*** Available records

-- ==== Sys2Proof/Proofs/HostStates.lean ====
section
/-! The states of a host lane: what a change of state and a change of its link write, and the commands and events that bring them
(08, R248, R249, R254). -/

namespace Sys2Proof

open Machine

/-- The registers of host lane n's page at these offsets. -/
def HostRegs (offs : List Nat) (n a : Nat) : Prop := ∃ off ∈ offs, a = Pg.HOST n + off

theorem HostRegs.own {offs : List Nat} {n off : Nat} (h : off ∈ offs) : HostRegs offs n (Pg.HOST n + off) := ⟨off, h, rfl⟩

theorem not_hostRegs {offs : List Nat} {n off : Nat} (h : off ∉ offs) : ¬ HostRegs offs n (Pg.HOST n + off) := by
  rintro ⟨off', hoff', e⟩
  exact h (Nat.add_left_cancel e ▸ hoff')

/-- What a host lane changes beside registers: its checker, what it sends and what its port announced. -/
abbrev hostParts : List Part := [.eg, .sent]

namespace Machine.Dev

variable {s t : Dev} {n st : Nat}

/-! ### The shape of a slice's ports -/

/-- The configuration of every slice is the same. -/
def SameShape (s t : Dev) : Prop :=
  ∀ sl, ∀ off ∈ [SLICE.SLICE_CFG, SLICE.HOST_CFG, SLICE.LP_MAP], t.rd (Pg.SLICE sl + off) = s.rd (Pg.SLICE sl + off)

section
variable (h : SameShape s t)
include h

theorem SameShape.cfg (sl : Nat) : t.rd (Pg.SLICE sl + SLICE.SLICE_CFG) = s.rd (Pg.SLICE sl + SLICE.SLICE_CFG) := h sl _ (by simp)
theorem SameShape.hostCfg (sl : Nat) : t.rd (Pg.SLICE sl + SLICE.HOST_CFG) = s.rd (Pg.SLICE sl + SLICE.HOST_CFG) := h sl _ (by simp)

theorem SameShape.lpLayout (sl : Nat) : t.lpLayout sl = s.lpLayout sl := congrArg (fieldOf · 8 3) (h.cfg sl)
theorem SameShape.lpEn (sl q : Nat) : t.lpEn sl q = s.lpEn sl q := congrArg (bitOf · (4 + q)) (h.cfg sl)
theorem SameShape.l453 (sl : Nat) : t.l453 sl = s.l453 sl := congrArg (bitOf · 0) (h.cfg sl)
theorem SameShape.hpLayout (sl : Nat) : t.hpLayout sl = s.hpLayout sl := congrArg (fieldOf · 8 3) (h.hostCfg sl)
theorem SameShape.hostRate (sl : Nat) : t.hostRate sl = s.hostRate sl := congrArg (fieldOf · 0 2) (h.hostCfg sl)

theorem SameShape.mapPort (p : Nat) : t.mapPort p = s.mapPort p :=
  congrArg (fun w => p / 4 * 4 + fieldOf w (2 * (p % 4)) 2) (h (p / 4) SLICE.LP_MAP (by simp))

end

/-- A host lane is held by a conflict of its slice's rates, layouts or map (R28). -/
def hostConflict (s : Dev) (sl : Nat) : Bool :=
  !s.l453 sl && (decide (s.hostRate sl ≠ 2) || decide (s.hpLayout sl ≠ s.lpLayout sl)
    || !(List.range 4).all (fun q => !s.lpEn sl q || decide (s.mapPort (4 * sl + q) = 4 * sl + q)))

theorem held_codes (b c1 c2 c3 c4 : Bool) :
    (let k := if b && c1 then 1 else if b && c2 then 2 else if b && c3 then 3 else if c4 then 4 else 0
     decide (1 ≤ k) && decide (k ≤ 3)) = (b && (c1 || c2 || c3)) := by
  revert b c1 c2 c3 c4
  decide

theorem hostHeld_eq : s.hostHeld n = s.hostConflict (n / 4) := held_codes _ _ _ _ _

theorem SameShape.hostHeld (h : SameShape s t) : t.hostHeld n = s.hostHeld n := by
  simp only [hostHeld_eq, hostConflict, h.l453, h.hostRate, h.hpLayout, h.lpLayout, h.lpEn, h.mapPort]

/-! ### A change of state (R249) -/

@[simp] theorem hostState_settle (s : Dev) (n : Nat) : (settle s).hostState n = s.hostState n := fld_settle _ _ _ _

/-- `HOST_STATE` and its cause as a change of state leaves them. -/
def hostStamped (s : Dev) (n st : Nat) : Dev :=
  (((s.setF (Pg.HOST n + HOST.HOST_STATE) 4 4 (s.hostState n)).setF (Pg.HOST n + HOST.HOST_STATE) 0 4 st).setF
    (Pg.HOST n + HOST.HOST_STATE) 8 2 (if st = 0 ∨ st = 4 then 0 else s.hostRate (n / 4))).raise (Pg.HOST n) 8

theorem hostStamped_frame {ps : List Part} : Frame ps (HostRegs [HOST.HOST_STATE, HDR.INT_STATUS] n) s (s.hostStamped n st) := by
  have hst : HostRegs [HOST.HOST_STATE, HDR.INT_STATUS] n (Pg.HOST n + HOST.HOST_STATE) := .own (by decide)
  exact (((Frame.setF _ _ _ hst).trans (Frame.setF _ _ _ hst)).trans (Frame.setF _ _ _ hst)).trans (Frame.raise _ (.own (by decide)))
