/-- What shows the reports of a port leaves the frame on its line. -/
theorem LeftShare.trans {f : EgFrame} {rest : List EgFrame} {bytes : List Byte} (h : LeftShare p f rest bytes s t)
    (hf : Frame [.eg] (HostRegs reportOffs p) t u) (hshares : u.eg.shares = t.eg.shares) : LeftShare p f rest bytes s u := by
  obtain ⟨hfirst, hsent, hcount⟩ := h
  refine ⟨?_, ?_, ?_⟩
  · rw [share, hshares]
    exact hfirst
  · rw [show u.sent = t.sent from hf.2 .sent (by decide)]
    exact hsent
  · rw [wide_of_frame hf fun a ha => ?_]
    · exact hcount
    · rintro ⟨off, ho, rfl⟩
      simp only [reportOffs, List.mem_cons, List.not_mem_nil, or_false, WideRegs, Pg.HOST, Pg.LTX, LTX.TX_FRAMES, HOST.TXTS_STATUS,
        HOST.TXTS_SEQ, HOST.TXTS_TIME, HOST.TS_DROPPED, HDR.INT_STATUS] at ho ha
      omega

section
variable (s) (p) (seq : BitVec 16) (stamp : BitVec 80)

theorem report_frame : Frame [.eg] (HostRegs reportOffs p) s (s.report p seq stamp) :=
  Frame.ite ((setReports_frame _ _ _).trans (Frame.raise _ (.own (by decide))))
    ((Frame.count _ (.own (by decide))).trans (Frame.raise _ (.own (by decide))))

theorem shares_report : (s.report p seq stamp).eg.shares = s.eg.shares := by
  simp only [report]
  split <;> rfl

variable {s} {p}

theorem report_room (h : (s.reports p).length < 16) : (s.report p seq stamp).reports p = s.reports p ++ [(seq, stamp)]
    ∧ (s.report p seq stamp).bit (Pg.HOST p + HDR.INT_STATUS) 14 = true := by
  simp only [report]
  rw [if_pos h]
  exact ⟨(reports_raise _ _ _ _).trans (reports_setReports _ _ _), bit_raise_same _ _ (by decide)⟩

theorem report_full (h : 16 ≤ (s.reports p).length) : (s.report p seq stamp).reports p = s.reports p
    ∧ (s.report p seq stamp).rd (Pg.HOST p + HOST.TS_DROPPED) = s.rd (Pg.HOST p + HOST.TS_DROPPED) + 1 := by
  simp only [report]
  rw [if_neg (by omega)]
  exact ⟨(reports_raise _ _ _ _).trans rfl, (rd_raise_ne _ _ _ (by simp)).trans (rd_count_same _ _ _)⟩

end

/-! ### The head of a share, by its timestamp operation (R268 to R271) -/

section
variable {f : EgFrame} {rest : List EgFrame} {time : BitVec 80} (hfirst : (s.share p).frames = f :: rest) (hdown : s.egressDown p = false)
  (hpause : Sparse.get (fun _ => 0) s.eg.rxPause p = 0) (hon : ∀ i ∈ s.lpLanes p, s.islandOn (16 + i) = true)
include hfirst hdown hpause hon

/-- A port that may send takes the head of its share. -/
theorem egressTx_head : s.egressTx p time =
    (let when_ := (s.headGone p rest).txTimeOf p time
     let op := f.tag.toNat / 2 ^ 54 % 4
     if op = 1 then
       match oneStep f when_ with
       | some b => (s.headGone p rest).frameSent p f b
       | none => ((s.headGone p rest).count (Pg.HOST p + HOST.TS_RANGE)).frameSent p f f.bytes
     else if op = 2 then ((s.headGone p rest).frameSent p f f.bytes).report p (BitVec.ofNat 16 (f.tag.toNat / 2 ^ 28)) when_
     else (s.headGone p rest).frameSent p f f.bytes) := by
  have hgo : (s.egressDown p || Sparse.get (fun _ => 0) s.eg.rxPause p != 0 || !(s.lpLanes p).all (fun n => s.islandOn (16 + n)))
      = false := by
    rw [hdown, hpause, List.all_eq_true.mpr hon]
    rfl
  simp only [egressTx, hfirst, hgo]
  rfl

end

theorem LeftShare.settle {f : EgFrame} {rest : List EgFrame} {bytes : List Byte} (h : LeftShare p f rest bytes s t) :
    LeftShare p f rest bytes s (settle t) :=
  h.trans (Frame.refl t).settle (by rw [eg_settle])

@[simp] theorem reports_settle (s : Dev) (p : Nat) : (settle s).reports p = s.reports p := by rw [reports, eg_settle, reports]

end Machine.Dev

/-! ### The events and the command -/

section
variable {s : State} {m : Master} {p : Lane} {time : BitVec 80} {f : EgFrame} {rest : List EgFrame}

theorem gives_txtsPop (ha : Admits s m (Pg.HOST p + HOST.TXTS_POP)) (hl : (s.d.reports p).length ≤ 16) : Gives (.txtsPop m p) s (fun t =>
    t.reports p = (s.d.reports p).drop 1 ∧ t.fld (Pg.HOST p + HOST.TXTS_STATUS) 0 5 = (s.d.reports p).length - 1) := by
  have hlen : ((s.d.reports p).drop 1).length = (s.d.reports p).length - 1 := List.length_drop
  refine gives_access (Eq.refl (execTxtsPop m p s)) ha ?_
  simp only [Dev.reports_settle, Dev.fld_settle]
  refine ⟨Dev.reports_setReports _ _ _, ?_⟩
  rw [Dev.fld_setReports _ _ _ (by omega), hlen]

section
variable (hfirst : (s.d.share p).frames = f :: rest) (hdown : s.d.egressDown p = false)
  (hpause : Sparse.get (fun _ => 0) s.d.eg.rxPause p = 0) (hon : ∀ i ∈ s.d.lpLanes p, s.d.islandOn (16 + i) = true)
include hfirst hdown hpause hon

theorem gives_egressFrameTx_plain (hop : f.tag.toNat / 2 ^ 54 % 4 = 0 ∨ f.tag.toNat / 2 ^ 54 % 4 = 3) :
    Gives (.egressFrameTx p time) s (fun t => Dev.LeftShare p f rest f.bytes s.d t ∧ t.reports p = s.d.reports p) := by
  obtain ⟨hleft, hreports⟩ := Dev.leftShare_frameSent (s := s.d) (p := p) (f := f) (rest := rest) (bytes := f.bytes) (.inl rfl)
  refine gives_run (Eq.refl (execEgressFrameTx p time s)) ?_
  rw [Dev.egressTx_head hfirst hdown hpause hon]
  simp only
  rw [if_neg (by omega), if_neg (by omega)]
  exact ⟨hleft.settle, (Dev.reports_settle _ _).trans hreports⟩

theorem gives_egressFrameTx_stamped (hop : f.tag.toNat / 2 ^ 54 % 4 = 1) {bytes : List Byte}
    (hb : Dev.oneStep f (s.d.txTimeOf p time) = some bytes) :
    Gives (.egressFrameTx p time) s (fun t => Dev.LeftShare p f rest bytes s.d t) := by
  obtain ⟨hleft, -⟩ := Dev.leftShare_frameSent (s := s.d) (p := p) (f := f) (rest := rest) (bytes := bytes) (.inl rfl)
  refine gives_run (Eq.refl (execEgressFrameTx p time s)) ?_
  rw [Dev.egressTx_head hfirst hdown hpause hon]
  simp only [hop, if_true, Dev.txTimeOf_headGone, hb]
  exact hleft.settle

theorem gives_egressFrameTx_late (hop : f.tag.toNat / 2 ^ 54 % 4 = 1) (hlate : f.len < f.tag.toNat / 2 ^ 44 % 256 + 48) :
    Gives (.egressFrameTx p time) s (fun t => Dev.LeftShare p f rest f.bytes s.d t
      ∧ t.rd (Pg.HOST p + HOST.TS_RANGE) = s.d.rd (Pg.HOST p + HOST.TS_RANGE) + 1) := by
  obtain ⟨hleft, -⟩ := Dev.leftShare_frameSent (s := s.d) (p := p) (f := f) (rest := rest) (bytes := f.bytes) (.inr rfl)
  refine gives_run (Eq.refl (execEgressFrameTx p time s)) ?_
  rw [Dev.egressTx_head hfirst hdown hpause hon]
  simp only [hop, if_true, Dev.oneStep_late hlate]
  refine ⟨hleft.settle, ?_⟩
  rw [settle_rd, Dev.rd_frameSent_stamps _ _ _ _ _ (by simp), Dev.rd_count_same, Dev.rd_headGone_stamps _ _ _ _ (by simp)]
  rfl
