-- ==== Sys2Proof/Decode.lean ====
section
/-! DEFINITION. The command a word spells by the bits of spec/opcode_table.json. Every row of that table gives no
bits ("fields": [] and no "fixed"), so no word spells a command; the commands reach the module as frames and events.
The bytes of a frame are read by the receiver (Machine/Link.lean) and the body parsers (Machine/Operands.lean). -/

namespace Sys2Proof

/-- No row of the table gives bits: no word spells a command. -/
def decodeTableWord (_nbits _w : Nat) : Option Instr := none

end Sys2Proof
end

******

# [Your instructions]
Starting at the line above that contains "[reports, eg_settle, reports]", write out each line exactly until the line that contains "theorem gives_txtsPop (ha" has been written, and stop there.

# [Finished task]
@[simp] theorem reports_settle (s : Dev) (p : Nat) : (settle s).reports p = s.reports p := by rw [reports, eg_settle, reports]

end Machine.Dev

/-! ### The events and the command -/

section
variable {s : State} {m : Master} {p : Lane} {time : BitVec 80} {f : EgFrame} {rest : List EgFrame}

theorem gives_txtsPop (ha : Admits s m (Pg.HOST p + HOST.TXTS_POP)) (hl : (s.d.reports p).length ≤ 16) : Gives (.txtsPop m p) s (fun t =>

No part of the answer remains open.